I'm six months into making a conscious effort to become a writer. I have found that I really struggle to actually get any writing done. This produces a great deal of panic or guilt, depending on the day. I complain to very few people about this because A. I haven't shared with very many people that I'm trying to make a career change and B. to those that I have, I'm embarrassed. Because, really, how hard is it to sit down and type? One person in particular, who has had the 'privilege' of hearing me complain, has suggested that I look at my behaviors. When he first said this I immediately balked. My lack of writing had nothing to do with my behaviors. It has everything to do with the demands on my time and I rattled off the names of my three kids, my husband and 'the house.' I may have even thrown the dog's name in there. But his observation stayed with me.
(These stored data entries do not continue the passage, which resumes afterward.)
-- ==== Sys2Proof/Tests/Slice0.lean ====
section
/-! SUPPORT. Tests of the model against the spec's own words, tables and vectors (30_encoding R100,
95_test_vectors sections 3 and 4), and a witness for every statement that has hypotheses. -/

namespace Sys2Proof.Tests

set_option Elab.async false

open Sys2Proof Sys2Proof.Machine Sys2Proof.Safety Sys2Proof.Claims

/-! ### Ill-formed terms are refused (R92) -/

theorem test_illFormed_ldk : (Instr.ldk 0 13).wellFormed = false := by decide

theorem test_illFormed_lstep :
    (Instr.lstep 5 6 1).wellFormed = false ∧ (Instr.lstep 4 7 1).wellFormed = false := by decide

theorem test_illFormed_edadd :
    (Instr.edadd 1 0 4).wellFormed = false ∧ (Instr.edadd 8 2 4).wellFormed = false ∧
      (Instr.edadd 8 0 7).wellFormed = false := by decide

theorem test_illFormed_eddbl :
    (Instr.eddbl 1 4).wellFormed = false ∧ (Instr.eddbl 4 30).wellFormed = false := by decide

theorem test_illFormed_edenc : (Instr.edenc 8 6).wellFormed = false := by decide

theorem test_illFormed_eddec : (Instr.eddec 2 0).wellFormed = false := by decide

/-! ### Decoding: words written out as res, rb, ra, rd, op from R90 and R94 -/

theorem test_decode_nop : decode 0b00000000000_00000_00000_00000_000000#32 = .ok .nop := by decide

theorem test_decode_add : decode 0b00000000000_10101_11111_00011_000001#32 = .ok (.add 3 31 21) := by
  decide

theorem test_decode_addm : decode 0b00000000000_00010_00001_00011_000010#32 = .ok (.addm 3 1 2) := by
  decide

theorem test_decode_subm : decode 0b00000000000_00010_00001_00011_000011#32 = .ok (.subm 3 1 2) := by
  decide

theorem test_decode_mulm : decode 0b00000000000_00010_00001_00011_000100#32 = .ok (.mulm 3 1 2) := by
  decide

theorem test_decode_sqrm : decode 0b00000000000_00000_10001_01011_000101#32 = .ok (.sqrm 11 17) := by
  decide

theorem test_decode_inv : decode 0b00000000000_00000_00001_00011_000110#32 = .ok (.inv 3 1) := by
  decide

theorem test_decode_sqrt : decode 0b00000000000_00000_00001_00011_000111#32 = .ok (.sqrt 3 1) := by
  decide

theorem test_decode_red : decode 0b00000000000_00000_00001_00011_001000#32 = .ok (.red 3 1) := by
  decide

theorem test_decode_mov : decode 0b00000000000_00000_00001_00011_001001#32 = .ok (.mov 3 1) := by
  decide

theorem test_decode_cswap : decode 0b00000000000_00010_00001_00011_001010#32 = .ok (.cswap 3 1 2) := by
  decide

theorem test_decode_ldk : decode 0b00000000000_00000_01100_11111_001011#32 = .ok (.ldk 31 12) := by
  decide

theorem test_decode_clamp : decode 0b00000000000_00000_00001_00010_010000#32 = .ok (.clamp 2 1) := by
  decide

theorem test_decode_lstep : decode 0b00000000000_00001_00110_00100_010001#32 = .ok (.lstep 4 6 1) := by
  decide

theorem test_decode_ladder :
    decode 0b00000000000_00010_00001_00011_010010#32 = .ok (.ladder 3 1 2) := by decide

theorem test_decode_edadd :
    decode 0b00000000000_00100_00000_01000_100000#32 = .ok (.edadd 8 0 4) := by decide

theorem test_decode_eddbl : decode 0b00000000000_00000_00100_11100_100001#32 = .ok (.eddbl 28 4) := by
  decide

theorem test_decode_edenc : decode 0b00000000000_00000_00100_01001_110000#32 = .ok (.edenc 9 4) := by
  decide

theorem test_decode_eddec : decode 0b00000000000_00000_00011_00100_110001#32 = .ok (.eddec 4 3) := by
  decide

theorem test_decode_edchk : decode 0b00000000000_00000_00101_00000_110010#32 = .ok (.edchk 5) := by
  decide

/-- The ends of the four undefined ranges of R95, the last with every other field used. -/
theorem test_decode_undefined :
    [0x0000000C#32, 0x0000000F#32, 0x00000013#32, 0x0000001F#32, 0x00000022#32, 0x0000002F#32,
      0x00000033#32, 0x0000003F#32, 0xFFFFFFFF#32].map decode =
      List.replicate 9 (.error .illegalOpcode) := by decide

/-- X3, X4, X8 and X10 of 95_test_vectors. -/
theorem test_decode_reserved :
    [0x00200000#32, 0x00012061#32, 0x00000072#32, 0x80000001#32].map decode =
      List.replicate 4 (.error .reservedField) := by decide

/-- X5, X6 and X7 of 95_test_vectors. -/
theorem test_decode_badOperand :
    [0x00013151#32, 0x0000680B#32, 0x00040060#32].map decode =
      List.replicate 3 (.error .badOperand) := by decide

/-! ### One step on a small state -/

/-- The reset state with some field registers loaded. -/
def loaded (l : List (RegIx × FVal)) : State := State.reset.writeRegs l

/-- The next state of an outcome. -/
def nextOf : Host.Outcome State Fault Refusal → Option State
  | .next t => some t
  | .fault _ => none
  | .refused _ => none

theorem exists_next {o : Host.Outcome State Fault Refusal} (h : (nextOf o).isSome = true) :
    ∃ t, o = .next t := by
  cases o with
  | next t => exact ⟨t, rfl⟩
  | fault r => cases h
  | refused r => cases h

/-- The state after one step that completes a command word, from reset with some registers loaded. -/
def ran (w : Nat) (l : List (RegIx × FVal)) : State :=
  match step ((loaded l).withFetchWord 32 w) with
  | .next t => t
  | .fault _ => State.reset
  | .refused _ => State.reset

/-- f[i] after a command, with STATUS as the bus reads it. -/
def result (w : Nat) (l : List (RegIx × FVal)) (i : RegIx) : Nat × Nat :=
  ((ran w l).f[i.val].toNat, (ran w l).status.toWord.toNat)

/-- The quad at base i after a command. -/
def quadOf (w : Nat) (l : List (RegIx × FVal)) (i : RegIx) : List Nat :=
  [i, i + 1, i + 2, i + 3].map fun j => (ran w l).f[j.val].toNat

/-- 2^256 − 1. -/
def M : FVal := BitVec.allOnes 256

/-- p = 2^255 − 19 (R8). -/
def p : FVal := BitVec.ofNat 256 (2 ^ 255 - 19)

/-- The base point of R15 at quad i. -/
def baseAt (i : RegIx) : List (RegIx × FVal) :=
  [(i, 0x216936d3cd6e53fec0a4e231fdd6dc5c692cc7609525a7b2c9562d608f25d51a#256),
    (i + 1, 0x6666666666666666666666666666666666666666666666666666666666666658#256), (i + 2, 1),
    (i + 3, 0x67875f0fd78b766566ea4e8e64abe37d20f09f80775152f56dde8ab3a5b7dda3#256)]

/-- F41. -/
theorem test_nop : result 0x00000000 [(0, 7)] 0 = (7, 0x002) := by decide +kernel

/-- F1. -/
theorem test_add_carry : result 0x000208C1 [(1, M), (2, 1)] 3 = (0, 0x012) := by decide +kernel

/-- F2. -/
theorem test_add_not_reduced : result 0x000208C1 [(1, p), (2, 0x13)] 3 = (2 ^ 255, 0x002) := by
  decide +kernel

/-- F5. -/
theorem test_addm : result 0x000208C2 [(1, M), (2, M)] 3 = (0x4a, 0x002) := by decide +kernel

/-- F7. -/
theorem test_subm_negative : result 0x000208C3 [(1, 0), (2, 1)] 3 = (2 ^ 255 - 20, 0x002) := by
  decide +kernel

/-- F9. -/
theorem test_subm_large : result 0x000208C3 [(1, 0), (2, M)] 3 = (2 ^ 255 - 19 - 37, 0x002) := by
  decide +kernel

/-- F12. -/
theorem test_mulm : result 0x000208C4 [(1, M), (2, M)] 3 = (0x559, 0x002) := by decide +kernel

/-- F40: the source is the destination. -/
theorem test_mulm_in_place : result 0x00010844 [(1, 3)] 1 = (9, 0x002) := by decide +kernel

/-- F17. -/
theorem test_sqrm : result 0x000008C5 [(1, BitVec.ofNat 256 (2 ^ 128))] 3 = (0x26, 0x002) := by
  decide +kernel

/-- F20. -/
theorem test_inv : result 0x000008C6 [(1, 2)] 3 =
    (0x3ffffffffffffffffffffffffffffffffffffffffffffffffffffffffffffff7, 0x002) := by decide +kernel

/-- F21. -/
theorem test_inv_zero : result 0x000008C6 [(1, p), (3, 5)] 3 = (0, 0x002) := by decide +kernel

/-- F25: the root the exponentiation yields, not the even one. -/
theorem test_sqrt_of_four : result 0x000008C7 [(1, 4)] 3 = (2 ^ 255 - 21, 0x002) := by decide +kernel

/-- F27. -/
theorem test_sqrt_none : result 0x000008C7 [(1, 2), (3, 5)] 3 = (0, 0x022) := by decide +kernel

/-- F33. -/
theorem test_red : result 0x000008C8 [(1, BitVec.ofNat 256 (2 * (2 ^ 255 - 19)))] 3 = (0, 0x002) := by
  decide +kernel

/-- F34. -/
theorem test_mov : result 0x000008C9 [(1, M)] 3 = (2 ^ 256 - 1, 0x002) := by decide +kernel

/-- F35. -/
theorem test_cswap : result 0x000208CA [(1, 5), (2, 1), (3, 7)] 3 = (5, 0x002) ∧
    (result 0x000208CA [(1, 5), (2, 1), (3, 7)] 1).1 = 7 := by decide +kernel

/-- F37: the condition is read from the snapshot. -/
theorem test_cswap_condition : (result 0x000308CA [(1, 5), (3, 1)] 3).1 = 5 ∧
    (result 0x000308CA [(1, 5), (3, 1)] 1).1 = 1 := by decide +kernel

/-- F38. -/
theorem test_ldk : result 0x0000410B [] 4 =
    (0x216936d3cd6e53fec0a4e231fdd6dc5c692cc7609525a7b2c9562d608f25d51a, 0x002) := by decide +kernel

/-- M2. -/
theorem test_clamp : result 0x00000850 [(1, M)] 1 = (2 ^ 255 - 8, 0x002) := by decide +kernel

/-- M4. -/
theorem test_lstep :
    quadOf 0x00013111 [(4, 9), (5, 1), (6, 1), (1, 9)] 4 = [0x1900, 0x9660720, 0x144, 0x24] := by
  decide +kernel

/-- M8. -/
theorem test_ladder : result 0x000208D2 [(1, 3), (2, 9)] 3 =
    (0x1c12bc1a6d57abe645534d91c21bba64f8824e67621c0859c00a03affb713c12, 0x002) := by decide +kernel

/-- M14: UMASK is 1 after reset, so bit 255 of u is cleared. -/
theorem test_ladder_umask :
    result 0x000208D2 [(1, BitVec.ofNat 256 (2 ^ 254)), (2, BitVec.ofNat 256 (2 ^ 255 + 9))] 3 =
      (0x743bcb585f9990edc2cfc4af84f6ff300729bb5facda28154362cd47a37de52f, 0x002) := by decide +kernel

/-- E1. -/
theorem test_edadd : quadOf 0x00040220 (baseAt 0 ++ baseAt 4) 8 =
    [0x3b6f8891960f6ad45776d1e1213c1bd9de44f888163a76921515e6cf9f3fd67e,
      0x336d9ece4cdb30925921f40f14dab827d6e156675107378db6d34c9a874a007e,
      0x59e4ea1a52a20ea2fd9cb81712f675b450b27bff31b598ba722d5b0bf61c8608,
      0x1f6e08da2d298daafc6ea6fedd5e07c172749500483d139bc532c7e392cad989] := by decide +kernel

/-- E2, in place. -/
theorem test_eddbl : quadOf 0x00002121 (baseAt 4) 4 =
    [0x31241ddb9a7c254aea224b87b7b0f909886ec1ddfa71625b7aba864c18300a57,
      0x3324984c6cc933db69b782fc3ac951f60a47aa662bbe321c924b2cd95e2d7fd7,
      0x6986c5796b577c574098d1fa3b426292ebd36100339299d16374a93d0278de6b,
      0x18247dc974b59c9540e4564048a87e0fa362dabfedf0bb190eb34e071b4d4999] := by decide +kernel

/-- V14. -/
theorem test_edenc : result 0x00002230 (baseAt 4) 8 =
    (0x6666666666666666666666666666666666666666666666666666666666666658, 0x002) := by decide +kernel

/-- V16: Z ≡ 0 gives 0. -/
theorem test_edenc_z_zero : result 0x00002230 [(4, 5), (5, 7), (8, 3)] 8 = (0, 0x002) := by
  decide +kernel

/-- V10: the sign bit picks the odd root. -/
theorem test_eddec : quadOf 0x00000131
    [(0, 0xe666666666666666666666666666666666666666666666666666666666666658#256)] 4 =
    [0x5e96c92c3291ac013f5b1dce022923a396d3389f6ada584d36a9d29f70da2ad3,
      0x6666666666666666666666666666666666666666666666666666666666666658, 1,
      0x1878a0f02874899a9915b1719b541c82df0f607f88aead0a9221754c5a48224a] := by decide +kernel

/-- V3: x = 0 with sign 1 is NOT_ON_CURVE, and nothing is written. -/
theorem test_eddec_rejects :
    result 0x00000131 [(0, BitVec.ofNat 256 (2 ^ 255 + 1)), (4, 77)] 4 = (77, 0x406) := by
  decide +kernel

/-- V13 on V9. -/
theorem test_edchk_valid : result 0x00000032 [(0, p - 1)] 0 = (2 ^ 255 - 20, 0x042) := by
  decide +kernel

/-- V13 on V5: an invalid encoding is no error. -/
theorem test_edchk_invalid : result 0x00000032 [(0, 2)] 0 = (2, 0x002) := by decide +kernel

/-- X1, X3 and X6: how STATUS reports a word that does not decode. The words are placed as they are. -/
theorem test_decode_errors_in_status :
    (result 0x0000000C [] 0).2 = 0x106 ∧ (result 0x00200000 [] 0).2 = 0x206 ∧
      (result 0x0000680B [] 0).2 = 0x306 := by decide +kernel

/-- R99: LDBASE loads the base point; the expansion's words are those of program P4. -/
theorem test_ldbase : (pseudoLdbase 4).map encode =
    [0x0000410B#32, 0x0000494B#32, 0x0000098B#32, 0x000051CB#32] := by decide

/-! ### The bus (B1 to B12) -/

/-- A state in which MULM f3, f1, f2 has been accepted and completes at the given edge. -/
def busyFor (n : Nat) : State := (loaded [(1, 5), (2, 7)]).acceptFor 0x000208C4#32 n

/-- A state that has just completed MULM f3, f1, f2, with the interrupt enabled. -/
def doneState : State :=
  { loaded [(1, 5), (3, 35)] with
    ctrl := { irqEn := true, umask := true }
    status := Status.reset.finished
    lastCmd := 0x000208C4#32 }

/-- The state after one step on some events. -/
def stepOn (s : State) (l : List Input) : State :=
  match step { s with inputs := l } with
  | .next t => t
  | .fault _ => State.reset
  | .refused _ => State.reset

/-- B1, B2 and B5. -/
theorem test_bus_reset_reads :
    memRead State.reset 0x000#12 = 0x4A443235#32 ∧ memRead State.reset 0x004#12 = 0x00010000#32 ∧
      memRead State.reset 0x008#12 = 0x00000002#32 ∧ memRead State.reset 0x014#12 = 0 ∧
      memRead State.reset 0xFFC#12 = 0 := by decide

/-- B3. -/
theorem test_bus_field_write :
    (stepOn State.reset [hostW 0x420#12 0x12345678#32]).f[1] = 0x12345678#256 := by decide +kernel

/-- B4, on the last word: it lies at the top of the register. -/
theorem test_bus_byte_order :
    (stepOn State.reset [hostW 0x41C#12 0x201f1e1d#32]).f[0].toNat = 0x201f1e1d * 2 ^ 224 := by
  decide +kernel

/-- B6. -/
theorem test_bus_busy_read : (stepOn (busyFor 3) [hostR 0x420#12]).rdata = some 0 := by decide +kernel

/-- B7 and B8. -/
theorem test_bus_busy_write :
    (stepOn (busyFor 3) [hostW 0x420#12 7#32]).status.ovr = true ∧
      (stepOn (busyFor 3) [hostW 0x010#12 0#32]).lastCmd = 0x000208C4#32 := by decide +kernel

/-- R241: a CTRL write on the completion edge is performed, and one before it is dropped (R70). -/
theorem test_bus_ctrl_write :
    (stepOn (busyFor 1) [hostW 0x008#12 1#32]).ctrl = { irqEn := true, umask := false } ∧
      (stepOn (busyFor 3) [hostW 0x008#12 1#32]).ctrl = { irqEn := false, umask := true } := by
  decide +kernel

/-- B9. -/
theorem test_bus_clear_ovr :
    (stepOn (busyFor 3).dropWrite [hostW 0x00C#12 8#32]).status.ovr = false := by decide +kernel

/-- B10 and B11. -/
theorem test_bus_irq :
    doneState.irq = true ∧ (stepOn doneState [hostW 0x00C#12 2#32]).irq = false := by decide +kernel

/-- B12. -/
theorem test_bus_reset :
    stepOn (busyFor 3) [hostReset] = State.reset := by decide +kernel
I started to read more blogs and articles that talked about writing practices, the best/worst writing advice, how they made the transition from X career to writing, how they juggle competing demands. I felt very relieved to see that many have the same struggles and fears that I do. But what really got me to think about looking at my behaviors was how dedicated writers made the time to write. That's what sets them apart from me and when the proverbial light bulb went off over my head. It IS my behaviors. It is me not taking the 10 minutes here, sneaking 20 minutes there. It is me putting the 'if I can't have at least an hour of solid writing time I'm not going to do it' wall. It's allowing what I call "Writer's ADHD" rule when I do sit down to write: re-reading what I've written, re-writing, looking things up on the fly, checking in on the author/writing websites I have bookmarked, starting a new novel for the latest idea I had that morning in the shower.
So this week is Spring Break for my kids. We made plans back in the middle of frigid February to get the heck out of NY for this week. We rented a house right on the ocean…it's beautiful and very restful (and warm!!). I brought my lap top and told myself that I was going to write 1,000 words a day while we were here. Of all the story ideas I have started, there is one in particular that is jumping up and down, arms waving, saying "Pick me!" And I've done it. It helps (a lot) that I don't have all the responsibilities I do if I was home. But when my husband offers to take the youngest to the beach I let him. When said child is crying I don't run to intercede. I let my husband or his sisters handle it. My daughters entertain themselves. Dinners are quick and easy. I am looking at websites as I drink coffee in the morning. I am not trying to write the story perfectly the first time around. I'm just letting it out as it comes to me.
I want to be able to say that I'm a dedicated writer. I recognize it is easy to start these new behaviors in this less demanding environment. The trick will be if I can practice them when I get back to the (hopefully warmer) real world.